For each brand separately, I calculated lm(failure_rate ~ vehicle_age) and lm(failure_rate ~ median_km_driven_10K) and present them in Figure 3.1. I excluded brands that did not have at least 30 data points.

Given the wide range of the 90% confidence intervals, a relative difference in brand quality can be determined in the regression with vehicle_age only for the highest and lowest quality brands (where the intervals do not overlap in panel A).
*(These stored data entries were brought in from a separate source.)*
-- ==== Sys2Proof/Machine/Roles.lean ====
section
/-! DEFINITION. The register fields of an instruction by register file and role, as its entry gives them. The translator
needs them (R97, R100, check 6), and the rebinder (R180). -/

namespace Sys2Proof.Machine

/-- The register files a field can name: those that Bluja virtualises, and the rest (R97). -/
inductive RFile | x | v | k | other
  deriving DecidableEq, Repr

/-- A register field of an encoding: 0 d, 1 a, 2 b, 3 c; its file; whether the instruction reads and writes it. -/
structure Role where
  field : Nat
  file : RFile
  reads : Bool
  writes : Bool
  deriving DecidableEq, Repr

/-- The lowest bit of a register field (R314, R315). -/
def fieldBit (f : Nat) : Nat :=
  match f with
  | 0 => 7 | 1 => 15 | 2 => 20 | _ => 25

def rd (f : Nat) (file : RFile) : Role := { field := f, file := file, reads := true, writes := false }
def wr (f : Nat) (file : RFile) : Role := { field := f, file := file, reads := false, writes := true }
def rw (f : Nat) (file : RFile) : Role := { field := f, file := file, reads := true, writes := true }
/-- A field that names a register which is never virtual. -/
def nat (f : Nat) : Role := rd f .other

/-- d := f(a, b) in one file, or with b a scalar. -/
def vvv : List Role := [wr 0 .v, rd 1 .v, rd 2 .v]
def vvx : List Role := [wr 0 .v, rd 1 .v, rd 2 .x]
def vv : List Role := [wr 0 .v, rd 1 .v]

/-- The register of a CSR instruction's source. -/
def srcRoles : CsrSrc → List Role
  | .reg _ => [rd 1 .x]
  | .imm _ => []

/-- The fields of a transfer: d a token, the others regions, handles and tiles. -/
def xferRoles (w64 : Bool) : List Role := wr 0 .x :: nat 1 :: nat 2 :: (if w64 then [nat 3] else [])

/-- The register fields of an instruction; `none` for an event, which has no encoding. -/
def roles (i : Instr) : Option (List Role) :=
  match i with
  | .integerAlu op => some (match op with
    | .rr .. => [wr 0 .x, rd 1 .x, rd 2 .x]
    | .ri .. | .sh .. | .un .. => [wr 0 .x, rd 1 .x]
    | .lui .. | .auipc .. => [wr 0 .x])
  | .controlTransfer op => some (match op with
    | .branch .. => [rd 1 .x, rd 2 .x]
    | .jal .. => [wr 0 .x]
    | .jalr .. => [wr 0 .x, rd 1 .x])
  | .csrWrite _ _ src _ | .budgetWrite _ src _ | .driftWrite _ src _ | .leaseWrite _ src _ | .rmodeWrite _ src _
  | .trcfgWrite _ src _ | .xfctlResume _ src _ | .xfctlFail _ src _ => some (wr 0 .x :: srcRoles src)
  | .load .. | .lr .. => some [wr 0 .x, rd 1 .x]
  | .store .. => some [rd 1 .x, rd 2 .x]
  | .amo op .. => some (match op with
    | .cas => [rw 0 .x, rd 1 .x, rd 2 .x]
    | _ => [wr 0 .x, rd 1 .x, rd 2 .x])
  | .sc .. => some [wr 0 .x, rd 1 .x, rd 2 .x]
  | .amocasQ .. => some [rw 0 .x, rd 1 .x, rd 2 .x]
  | .sfenceVma .. => some [rd 1 .x, rd 2 .x]
  | .ecallEnvironment .. | .wfi | .sret | .mret | .fence .. | .fenceTso .. | .fenceI .. | .tyield | .trtrig | .msync
  | .trmarkI .. => some []
  | .tretire .. | .tretireA .. | .clkadv .. | .clkadvOff .. | .repb .. | .trmark .. | .mfmt .. => some [rd 1 .x]
  | .tspawn .. | .tspawnN .. | .tspawnOff .. | .tspawnNOff .. | .tcancel .. | .tstat .. | .mrecv .. | .lwait ..
  | .lwaitOff .. | .ctxrel .. => some [wr 0 .x, rd 1 .x]
  | .twdchk .. | .tbudget .. | .tself .. | .drank .. | .dsize .. | .mpoll .. | .mwait .. | .mhdr .. | .clkrd ..
  | .fencesFull .. | .fencesAcquire .. | .fencesRelease .. => some [wr 0 .x]
  | .bbind .. | .qbind .. | .qpub .. => some [nat 0, rd 1 .x, rd 2 .x]
  | .bbindI .. | .barrive .. | .bexpect .. | .qfree .. => some [nat 0, rd 1 .x]
  | .bwait .. | .btest .. => some [wr 0 .x, nat 2]
  | .qacq .. | .qtake .. | .qstat .. => some [wr 0 .x, nat 1]
  | .bsync .. => some [wr 0 .x, rd 1 .x, nat 2]
  | .bexpectI .. | .bunbind .. | .qeos .. => some [nat 0]
  | .msend .. | .ctxpre .. | .mcset .. | .audapp .. => some [wr 0 .x, rd 1 .x, rd 2 .x]
  | .msendI .. => some [wr 0 .x, rd 1 .x, rd 2 .x, rd 3 .x]
  | .rgnil .. => some [nat 0]
  | .rgfull .. | .rgbbox .. | .rgmv .. | .rgcan .. | .rgdilI .. | .rgshfI .. | .rgprjI .. | .rgxpdI .. | .rglatI ..
  | .rgcutI .. | .rgsplI .. => some [nat 0, nat 1]
  | .rgpt .. | .rgptI .. => some [nat 0, rd 1 .x, rd 2 .x]
  | .rgclip .. | .rguni .. | .rgint .. | .rgsub .. => some [nat 0, nat 1, nat 2]
  | .rgdil .. | .rgshf .. | .rgprj .. | .rgxpd .. | .rglat .. | .rgcut .. | .rgspl .. => some [nat 0, nat 1, rd 2 .x]
  | .rgld .. | .rgldImm .. | .rgldW64 .. | .rgst .. | .rgstImm .. | .rgstW64 .. | .hld .. | .hldImm .. | .hldW64 ..
  | .hst .. | .hstImm .. | .hstW64 .. | .hsetxI .. => some [nat 0, rd 1 .x]
  | .rgcnt .. | .rgnbx .. | .rggetI .. | .hgetI .. => some [wr 0 .x, nat 1]
  | .rgtst .. | .rgeq .. | .rgsubs .. => some [wr 0 .x, nat 1, nat 2]
  | .rgget .. | .hget .. => some [wr 0 .x, nat 1, rd 2 .x]
  | .hsetx .. => some [nat 0, rd 1 .x, rd 2 .x]
  | .copy .. | .copyClip .. | .copyn .. | .copynClip .. | .getx .. | .getxClip .. | .putx .. | .putxClip .. | .getr ..
  | .getrClip .. | .putr .. | .putrClip .. | .flushr .. | .waitg .. | .ldsub .. | .lddrn .. => some (xferRoles false)
  | .copyW64 .. | .copynW64 .. | .getxW64 .. | .putxW64 .. | .getrW64 .. | .putrW64 .. => some (xferRoles true)
  | .copyb .. | .copybClip .. => some [nat 0, nat 1, nat 2]
  | .copybW64 .. => some [nat 0, nat 1, nat 2, nat 3]
  | .pref .. => some [nat 1, nat 2]
  | .tktest .. | .ldcan .. => some [wr 0 .x, rd 1 .x]
  | .vld .. | .vldOff .. => some [wr 0 .v, rd 1 .x]
  | .vst .. | .vstOff .. => some [rd 1 .x, rd 2 .v]
  | .vlds .. => some [wr 0 .v, rd 1 .x, rd 3 .x]
  | .vsts .. => some [rd 1 .x, rd 2 .v, rd 3 .x]
  | .vgath .. | .vgathOff .. => some [wr 0 .v, rd 1 .x, rd 2 .v]
  | .vscat .. | .vscatOff .. => some [rd 0 .v, rd 1 .x, rd 2 .v]
  | .vbcast .. => some [wr 0 .v, rd 1 .x]
  | .vmvx .. | .vmvxLane .. | .vztst .. => some [wr 0 .x, rd 1 .v]
  | .vmvv .. | .vabs .. | .vneg .. | .vcvt .. | .vcvtW64 .. | .vrsum .. | .vrmax .. | .vrmin .. | .vexp2 .. | .vlog2 ..
  | .vrcp .. | .vrsqrt .. | .vsqrt .. | .vslideI .. | .vcompr .. | .vexpnd .. => some vv
  | .vadd .. | .vsub .. | .vmul .. | .vmin .. | .vmax .. | .vand .. | .vor .. | .vxor .. | .vsll .. | .vsrl .. | .vsra ..
  | .vsel .. | .vdot .. | .vperm .. | .vscl .. => some vvv
  | .vaddVx .. | .vsubVx .. | .vmulVx .. | .vminVx .. | .vmaxVx .. | .vandVx .. | .vorVx .. | .vxorVx .. | .vsllVx ..
  | .vsrlVx .. | .vsraVx .. | .vselVx .. | .vslideVx .. | .vsclVx .. => some vvx
  | .vfma .. | .vfms .. => some [rw 0 .v, rd 1 .v, rd 2 .v]
  | .vfmaVx .. | .vfmsVx .. => some [rw 0 .v, rd 1 .v, rd 2 .x]
  | .vcmp _ vx .. => some [wr 0 .k, rd 1 .v, if vx then rd 2 .x else rd 2 .v]
  | .viota .. => some [wr 0 .v]
  | .vqnt .. => some [wr 0 .v, rd 1 .v, rd 2 .v, rw 3 .x]
  | .vmask .. => some [rd 1 .k]
  | .kand .. | .kor .. => some [wr 0 .k, rd 1 .k, rd 2 .k]
  | .knot .. => some [wr 0 .k, rd 1 .k]
  | .kmvToMask .. => some [wr 0 .k, rd 1 .x]
  | .kmvFromMask .. => some [wr 0 .x, rd 1 .k]
  | .mupld .. => some [rd 1 .x, rd 2 .x]
  | .mma .. | .mmag .. | .mrec .. | .mscl .. | .mbias .. | .mtmov .. | .mtrn .. | .mlda .. | .msta .. | .mred .. =>
    some (match i with
      | .mma .. | .mmag .. | .mrec .. => [nat 0, nat 1, nat 2]
      | _ => [nat 0, nat 1])
  | .mzero .. | .mtzero .. | .mrel .. | .mapplyRelu .. | .mapplyMicro .. => some [nat 0]
  | .mztst .. => some [wr 0 .x, nat 1]
  | .mext .. => some [wr 0 .v, nat 1]
  | .mins .. => some [nat 0, rd 1 .v]
  | .mqnt .. => some [nat 0, nat 1, nat 2, rd 3 .x]
  | .coldReset .. | .warmReset | .recoveryGo | .powerSample .. | .dutyStep | .sensorSample .. | .measExtend ..
  | .quoteRequest .. | .quoteSigned | .fuseCounterAdvance .. | .fuseBlow | .retranslationComplete | .auditAppend ..
  | .segmentSeal | .spillWriteComplete | .spillAck .. | .overflowAreaSet .. | .ownerCreate | .ownerDestroy | .frameSet
  | .tenantCreate | .tenantSet | .tenantDestroy | .ctxCreate | .portOpen | .portClose | .apertureMap | .objTranslate
  | .objUnload | .stageSet | .taskFault | .vaultSet | .launch .. | .launchPortDmwrOther ..
  | .launchPortPostedWrite .. | .argsReadComplete .. | .launchSubmit .. | .launchDone .. | .apertureWrite ..
  | .apertureRead .. | .hostLinkDown .. | .hostLinkUp .. | .hostCompletionTimeout .. | .hostErrorCompletion ..
  | .atomicopCompletion .. | .zeroLengthReadComplete .. | .dieLinkReplay .. | .dieLinkIdleTimeout .. | .netPortDown ..
  | .retransmissionLimit .. | .putArrive .. | .putAck .. | .getRequest .. | .getData .. | .homeRead .. | .l2MissFill ..
  | .homeOwn .. | .homeWrite .. | .homeEngineRead .. | .recallArrive .. | .recallReply .. | .ownedEviction .. | .readReply ..
  | .ownershipReply .. | .postedStoreAck .. | .vaultAccess .. | .driftTick .. | .rebaseStep .. | .rebaseFloorReceive ..
  | .rebaseComplete .. | .renewalHoldExpiry .. | .vaultWatchExpiry .. | .hostLineFetch .. | .hostSnoop ..
  | .snoopHoldExpiry .. | .hostAmoCompletion .. | .replyTimeout .. | .deadAgentDeclaration .. | .declarationReceive ..
  | .patrolPass .. | .dispatchPairing .. | .gangStart .. | .taskStart .. | .packageArbiterMove .. | .reservePreemption ..
  | .decrement .. | .withdraw .. | .rebalanceEvaluation .. | .parkWake .. | .parkReclaim .. | .budgetExhausted ..
  | .interruptTaken .. | .stopRequest .. | .saveComplete .. | .contextDrain .. | .resume .. | .imageLineFill ..
  | .pageWalkComplete .. | .transferSegment .. | .transferComplete .. | .portRequest .. | .streamTransferStart ..
  | .streamSlotFill .. | .streamSlotDrain .. | .matrixAccept .. | .matrixComplete .. | .repbLaneIssue .. | .scrubStart ..
  | .scrubQuadComplete .. | .messageDeliver .. | .netPortUp .. | .hostReadCompletion .. | .atomicopAsCompleter ..
  | .otherDmwr .. => none

/-- A register field of an encoding. -/
def fieldGet (w : Word) (f : Nat) : Nat := natBits w.toNat (fieldBit f) 5

/-- Fill a register field. -/
def fieldSet (w : Word) (f r : Nat) : Word := BitVec.ofNat 64 (natSetBits w.toNat (fieldBit f) 5 r)

/-- The instruction of a C32 or a W64 given as one number, with its length. -/
def decodeNumber (w : Word) : Option (Instr × Nat) :=
  match decodeBytes (bytesOf 8 w.toNat) with
  | .ok i len => if len = 4 && w.toNat / 2 ^ 32 ≠ 0 then none else some (i, len)
  | .reject _ => none

end Sys2Proof.Machine
end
The narrower confidence intervals in the regression using median_km_driven_10K (panel B) provide a larger useful set of relative higher-quality and lower-quality brands.

Show the code

p1 <- mod1_set_summary |>
  filter(term != "(Intercept)") |>
  mutate(term = fct_reorder(brand, -estimate)) |>
  ggplot() +
  geom_errorbarh(aes(xmin = conf.low, xmax = conf.high, y = term),
                 height = 0.3,
                 linewidth = 0.5, alpha = 0.4,
                 show.legend = FALSE) +
  geom_point(aes(x = estimate, y = term),
             size = 1, color = "firebrick",
             show.legend = FALSE) +
  labs(
    subtitle = "Increment: one year of vehicle_age",
    y = NULL,
    tag = "A"
  )

p2 <- mod2_set_summary |>
  filter(term != "(Intercept)") |>
  mutate(term = fct_reorder(brand, -estimate)) |>
  ggplot() +
  geom_errorbarh(aes(xmin = conf.low, xmax = conf.high, y = term),
                 height = 0.3,
                 linewidth = 0.5, alpha = 0.4,
                 show.legend = FALSE) +
  geom_point(aes(x = estimate, y = term),
             size = 1, color = "firebrick",
             show.legend = FALSE) +
  labs(
    subtitle = "Increment: 10K km driven",
    y = NULL,
    tag = "B"
  )

p1 + p2 + 
  plot_annotation(
    title = "Relative brand quality in Finland",
    subtitle = glue("For each increment, the brand adds `estimate` to the failure rate",
                    "\nwhen inspected in Finland. Includes brands with at least {brands_cutoff_modeling_min} data points.",
                    " {percent(my_ci)} CI."),
    caption = my_caption
  )

Figure 3.1: Relative brand quality determined using linear regression

The tables below include the estimates and confidence intervals plotted in in Figure 3.1.

Show the code

mod1_set_summary |>
  filter(term != "(Intercept)") |>
  mutate(plus_minus = (conf.high - conf.low) / 2) |>
  select(-term) |>
  gt() |>
  fmt_number(columns = c(estimate:plus_minus),
             decimals = 3) |>
  tab_source_note(md(glue("*For each brand, calculated separately: lm(failure_rate ~ vehicle_age)* at {my_ci} CI")))
mod2_set_summary |>
  filter(term != "(Intercept)") |>
  mutate(plus_minus = (conf.high - conf.low) / 2) |>
  select(-term) |>
  gt() |>
  fmt_number(columns = c(estimate:plus_minus),
             decimals = 3)|>
  tab_source_note(md(glue("*For each brand, calculated separately: lm(failure_rate ~ median_km_driven_10K)* at {my_ci} CI")))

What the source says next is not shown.